Here is the code that does what I said above, it is a part of the Needleman Wunsch algorithm:

    globalSequenceAlignment <- function(seq1, seq2, match, mismatch, gap) {
    
    # splitting the sequences in order to use them as rows and columns names
    seq1_split <- unlist(strsplit(toString(seq1), ""))
    seq2_split <- unlist(strsplit(toString(seq2), ""))
    
    len1 <- length(seq1_split)
    len2 <- length(seq2_split)
    
    # creating the alignment matrix
    alignment_matrix <- matrix(0, nrow = len2+1, ncol = len1+1)
    colnames(alignment_matrix) <- c("-", seq1_split)
    rownames(alignment_matrix) <- c("-", seq2_split)
    
    # filling first row and column of the alignment matrix
    for (i in 2:ncol(alignment_matrix)) {
      alignment_matrix[1,i] <- (alignment_matrix[1,i]+(i-1))*(gap)
    }
    
    for (j in 2:nrow(alignment_matrix)) {
      alignment_matrix[j,1] <- (alignment_matrix[j,1]+(j-1))*(gap)
    }
    
    for (i in 2:ncol(alignment_matrix)) {
      for (j in 2:nrow(alignment_matrix)) {
        
        horizontal_score <- alignment_matrix[j,i-1] + gap
        vertical_score <- alignment_matrix[j-1,i] + gap
        
        if (colnames(alignment_matrix)[i] == rownames(alignment_matrix)[j]) {
          diagonal_score <- alignment_matrix[j-1,i-1] + match
        } else {
          diagonal_score <- alignment_matrix[j-1,i-1] + mismatch
        }
        
        scores <- c(horizontal_score, vertical_score, diagonal_score)
        
        alignment_matrix[j,i] <- max(scores)
        
      }
    }
    
    
    return(alignment_matrix)
  
}

a <- 'GAATC'
b <- 'CATACG'

globalSequenceAlignment(a, b, 10,-5,-4)

Using this code I get the result that I want.
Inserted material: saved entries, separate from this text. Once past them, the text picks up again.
/-- A static, learned or group entry takes its place (R673, R676): a full bucket or group table takes nothing, and FDB_FULL is
then set for a bucket. -/
def State.fdbPut (s : State) (group : Bool) (e : FdbEntry) : State :=
  let others (l : List FdbEntry) : List FdbEntry := l.filter (fun x => !(x.mac == e.mac && x.vid == e.vid))
  if group then
    let l := others s.loom.groups
    if l.length < 1024 then { s with loom := { s.loom with groups := l ++ [e] } } else s
  else
    let l := others s.loom.fdb
    let bucket := Config.fdbBucket e.mac e.vid
    if (l.filter (fun x => Config.fdbBucket x.mac x.vid == bucket)).length < 4 then
      { s with loom := { s.loom with fdb := l ++ [e] } }
    else s.wr Reg.LOOM_STAT_FDB_FULL 1

/-- The entry of a MAC and a VID is removed. -/
def State.fdbDrop (s : State) (group : Bool) (mac vid : Nat) : State :=
  let others (l : List FdbEntry) : List FdbEntry := l.filter (fun x => !(x.mac == mac && x.vid == vid))
  if group then { s with loom := { s.loom with groups := others s.loom.groups } }
  else { s with loom := { s.loom with fdb := others s.loom.fdb } }

/-- FDB_INSERT (R673, R676, R705). -/
def execFdbInsert (group : Bool) (s : State) : Out :=
  .next (s.fdbPut group { mac := s.fdbMac, vid := s.fdbVid, ports := s.rd Reg.LOOM_FDB_DATA_PORTS,
                          isStatic := group || s.on Reg.LOOM_FDB_DATA_STATIC, stamp := s.cycle })

/-- FDB_DELETE (R705). -/
def execFdbDelete (group : Bool) (s : State) : Out := .next (s.fdbDrop group s.fdbMac s.fdbVid)

/-- FLUSH_FDB (R705): every learned entry is removed. -/
def execFlushFdb (s : State) : Out :=
  .next { s with loom := { s.loom with fdb := s.loom.fdb.filter (·.isStatic) } }

/-! ### Internal queues -/

/-- The port number of a queue set: N1 for the image slots, N0, N2 (Table 11-2). -/
def setPort (q : Nat) : Nat := if q < 4 then 7 else if q = 4 then 6 else 8

/-- NQ_RXPOP (R692). -/
def execNqRxpop (q : Fin 6) (s : State) : Out :=
  .next (match (s.qset q).rx with
    | [] => { s with readData := 0 }
    | h :: t => { s.setQset q { s.qset q with rx := t } with readData := BitVec.ofNat 32 h })

/-- NQ_ALLOC (R693): a buffer handle of ALLOCN cells, or 0 where the limit would be exceeded. Its LENGTH is the bytes of its
cells (log entry 34). -/
def execNqAlloc (q : Fin 6) (s : State) : Out :=
  let k := s.rd (Reg.LOOM_NQ_ALLOCN_CELLS.at q)
  let free := s.freeCells
  .next (if !s.setMayTake q k || decide (free.length < k) then
      { s.wrIf (decide (4 ≤ q.val)) Reg.LOOM_STAT_POOL_EMPTY 1 with readData := 0 }
    else
      let r := State.pickCells k s free
      let f : LFrame := { cells := r.1, len := 256 * k, port := setPort q, set := q, holders := [q.val] }
      { r.2.setFrame f.first (some f) with readData := BitVec.ofNat 32 (frameHandle true f.first (256 * k)) })

/-- The frame that a handle names, where queue set `q` holds its cells and they cover its LENGTH. -/
def State.heldFrame (s : State) (q : Nat) (h : Word) : Option LFrame :=
  match s.frame (fieldOf h.toNat 17 14) with
  | none => none
  | some f => if f.holders.contains q && decide (h.toNat % 2 ^ 14 ≤ 256 * f.cells.length) then some f else none

/-- A frame of queue set `q` enters egress (R693): by the egress mask, or decided as a frame of its internal port where the
mask is 0. -/
def State.sendFrame (s : State) (q first : Nat) (f : LFrame) (ports tc : Nat) : State :=
  let s0 := s.setFrame first (some f)
  let b := s0.frameBytes f
  let h := parseHdr b
  let port := setPort q
  let c := s0.classify port h
  let f1 := { f with vid := c.1, tagged := h.tci.isSome, prio := c.2.2, port := port, set := q, copies := 0, fan := 0 }
  let s1 := s0.setFrame first (some f1)
  let s2 := if ports = 0 then (s1.forward first b port c.1 c.2.2 (some tc) false).2
    else
      let ext := (List.range 6).filter (fun p => bitOf ports p)
      let seqd := ext.any (fun p => (s1.pairSeq h.src port p none).isSome)
      let r := s1.each ext (fun s p =>
        (s.enqueue p tc { first := first, untag := bitOf (s.vlanUntag c.1) p, tc := tc, seq := s1.pairSeq h.src port p none }).2)
      let r1 := if seqd then { r with loom := { r.loom with seqs := r.loom.seqs.upd 0 h.src (fun n => (n + 1) % 65536) } } else r
      let sets := (if bitOf ports 6 then [4] else []) ++ (if bitOf ports 7 then (s1.claimant b port).toList else []) ++
        (if bitOf ports 8 then [5] else [])
      r1.each sets (fun s k => (s.deliver k first).2)
  let f2 := (s2.frame first).getD f1
  (s2.setFrame first (some { f2 with holders := f2.holders.erase q, owner := if f2.copies = 0 then none else some q })).release
    first
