-- ==== Sys2Proof/Machine/Mem.lean ====
section
/-! DEFINITION. The memory banks: accesses, check bits and poison, the patrol scrubber and Carding (chapter 07). -/
namespace Sys2Proof.Machine

/-! ### Words -/

/-- The words of a bank or code RAM (Table 07-2, R419). -/
def bankWords (b : Nat) : Nat :=
  if b ≤ 0x10 then 65536 else if b ≤ 0x18 then 16384 else if b = 0x19 then 8192
  else if b = 0x1A then 32768 else if b ≤ 0x22 then 16384 else 8192

/-- The rows of a bank (R416). -/
def bankRows (b : Nat) : Nat := bankWords b / 64

/-- Whether a bank is tagged memory. -/
def bankTagged (b : Nat) : Bool := b < 8 || (0x10 ≤ b && b ≤ 0x19)

/-- Where the store holds a word. -/
def memKey (b off : Nat) : Nat := b * 65536 + off

/-- A stored word; an unlisted one is NIL-tagged zero, or zero (R55). -/
def State.word (s : State) (b off : Nat) : MemWord := s.mem.mem.get {} (memKey b off)

/-- Store a word. -/
def State.setWord (s : State) (b off : Nat) (w : MemWord) : State :=
  { s with mem := { s.mem with mem := s.mem.mem.set {} (memKey b off) w } }

/-- Whether a stored word is poisoned (R430). -/
def MemWord.poisoned (w : MemWord) : Bool := w.tag == .trap || w.ecc == .poison

/-- Record the answer of a memory access. -/
def State.memAnswer (s : State) (st : MemStatus) (w : MemWord) : State :=
  { s with mem := { s.mem with answer := { status := st, word := w } } }

/-! ### Error logging (R419, R433) -/

/-- MEM.ERRADDR and MEM.ERRSRC, with the syndrome a free value. -/
def State.errLog (s : State) (b off src : Nat) (ue : Bool) : Nat × State :=
  let d := s.drawWord
  let syn := d.1.toNat % 256
  (syn, ((((d.2.wr Reg.MEM_ERRADDR_UE (b2n ue)).wr Reg.MEM_ERRADDR_BANK b).wr Reg.MEM_ERRADDR_SYNDROME syn).wr
    Reg.MEM_ERRADDR_OFFSET off).wr Reg.MEM_ERRSRC_SOURCE src)

/-- A corrected error at a word. -/
def State.logCe (s : State) (b off src : Nat) : State :=
  let r := s.errLog b off src false
  let data := evBytes 2 off ++ [r.1]
  if 0x1A ≤ b then
    let k := b - 0x1A
    ((r.2.inc (Reg.MEM_CODE_STAT_CE_COUNT.at k)).wr (Reg.MEM_CODE_STAT_CE.at k) 1).event 0x0701 b data
  else
    let f := Reg.MEM_BANK_STAT_CE_COUNT.at b
    let s1 := (((r.2.inc f).wr (Reg.MEM_BANK_STAT_CE.at b) 1).odPutU (0x2310 + b) 6 off)
    if s.rd f < 65535 ∧ (s.rd f + 1) % s.odN 0x2330 2 16 = 0 then s1.event 0x0701 b data else s1

/-- An uncorrectable word. -/
def State.logUe (s : State) (b off src : Nat) : State :=
  let r := s.errLog b off src true
  let s1 := if 0x1A ≤ b then
      (r.2.inc (Reg.MEM_CODE_STAT_UE_COUNT.at (b - 0x1A))).wr (Reg.MEM_CODE_STAT_UE.at (b - 0x1A)) 1
    else ((r.2.inc (Reg.MEM_BANK_STAT_UE_COUNT.at b)).wr (Reg.MEM_BANK_STAT_UE.at b) 1).odPutU (0x2310 + b) 6 off
  s1.event 0x0702 b (evBytes 2 off ++ [r.1, src])

/-! ### Accesses (R424 to R435) -/

/-- Whether a bank is under destructive Carding, and foreground accesses to it wait (R447). -/
def State.bankBusy (s : State) (b : Nat) : Bool := s.mem.run.any (fun r => r.destructive && r.bank == b)

/-- A read of a word by requester `src` (R428 to R430, R433). -/
def State.memRead (s : State) (b off src : Nat) : MemStatus × MemWord × State :=
  let w := s.word b off
  if w.poisoned then (.poisoned, { w with tag := if bankTagged b then .trap else w.tag }, s)
  else
    match w.ecc with
    | .single => (.okCorrected, { w with ecc := .clean }, s.logCe b off src)
    | .clean => (.ok, w, s)
    | _ => (.poisoned, { w with tag := if bankTagged b then .trap else w.tag }, s.logUe b off src)

/-- A whole-word write (R431); MEM.INJ flips check bits of the word it names (Table 07-9). -/
def State.memWrite (s : State) (b off : Nat) (tag : Tag) (v : BitVec 64) : State :=
  if s.on Reg.MEM_INJ_ARM ∧ s.rd Reg.MEM_INJ_BANK = b ∧ s.rd Reg.MEM_INJ_OFFSET = off then
    (s.wr Reg.MEM_INJ_ARM 0).setWord b off
      { tag := tag, val := v, ecc := if s.on Reg.MEM_INJ_DOUBLE then .double else .single }
  else s.setWord b off { tag := tag, val := v }

/-- The merge of a partial write into an old word. -/
def mergeWord (p : PartWrite) (w : MemWord) : MemWord :=
  match p with
  | .value v => { w with val := BitVec.ofNat 64 v.toNat }
  | .tag t => { w with tag := t }
  | .bytes mask data =>
    { w with val := BitVec.ofNat 64 (leValue ((List.range 8).map (fun k =>
        if mask.getLsbD k then BitVec.ofNat 8 (data.toNat / 2 ^ (8 * k)) else BitVec.ofNat 8 (w.val.toNat / 2 ^ (8 * k))))) }

/-- The stored word of a merge over an uncorrectable or poisoned word: poisoned (Table 07-5). -/
def poisonWord (b : Nat) (w : MemWord) : MemWord :=
  if bankTagged b then { w with tag := .trap, ecc := .clean } else { w with ecc := .poison }

/-- MERGED of a bank is set. -/
def State.logMerged (s : State) (b : Nat) : State := s.wrIf (decide (b < 0x1A)) (Reg.MEM_BANK_STAT_MERGED.at b) 1

/-- A partial write by requester `src` (R434, Table 07-5). -/
def State.memPartial (s : State) (b off src : Nat) (p : PartWrite) : MemStatus × State :=
  let w := s.word b off
  if w.poisoned then (.mergedPoison, (s.setWord b off (poisonWord b (mergeWord p w))).logMerged b)
  else
    match w.ecc with
    | .clean => (.ok, s.setWord b off (mergeWord p w))
    | .single => (.okCorrected, (s.setWord b off { mergeWord p w with ecc := .clean }).logCe b off src)
    | _ => (.mergedPoison,
        (((s.setWord b off (poisonWord b (mergeWord p w))).logUe b off src).logMerged b).event 0x0703 b (evBytes 2 off ++ [src]))

/-- A port-B write that met a port-A write of the same word is discarded (R424, R426). -/
def State.portBMet (s : State) (b : Nat) (met : Bool) : State :=
  if met && decide (b < 8) then
    ({ s with mem := { s.mem with answer := { s.mem.answer with statusB := some .collided } } }.wr
      (Reg.MEM_BANK_STAT_COLL.at b) 1).odPut (0x2310 + b) 3 (.scalar .bool 1)
  else s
The problem is that with matrices with dimensions grater than 500x500 the nested loops become way too slow (running this code with a 500x500 matrix takes more or less 2 minutes).

I know that *apply functions could improve this but I couldn't achieve to use them since for computing each cell it requires that the previous ones have been computed yet.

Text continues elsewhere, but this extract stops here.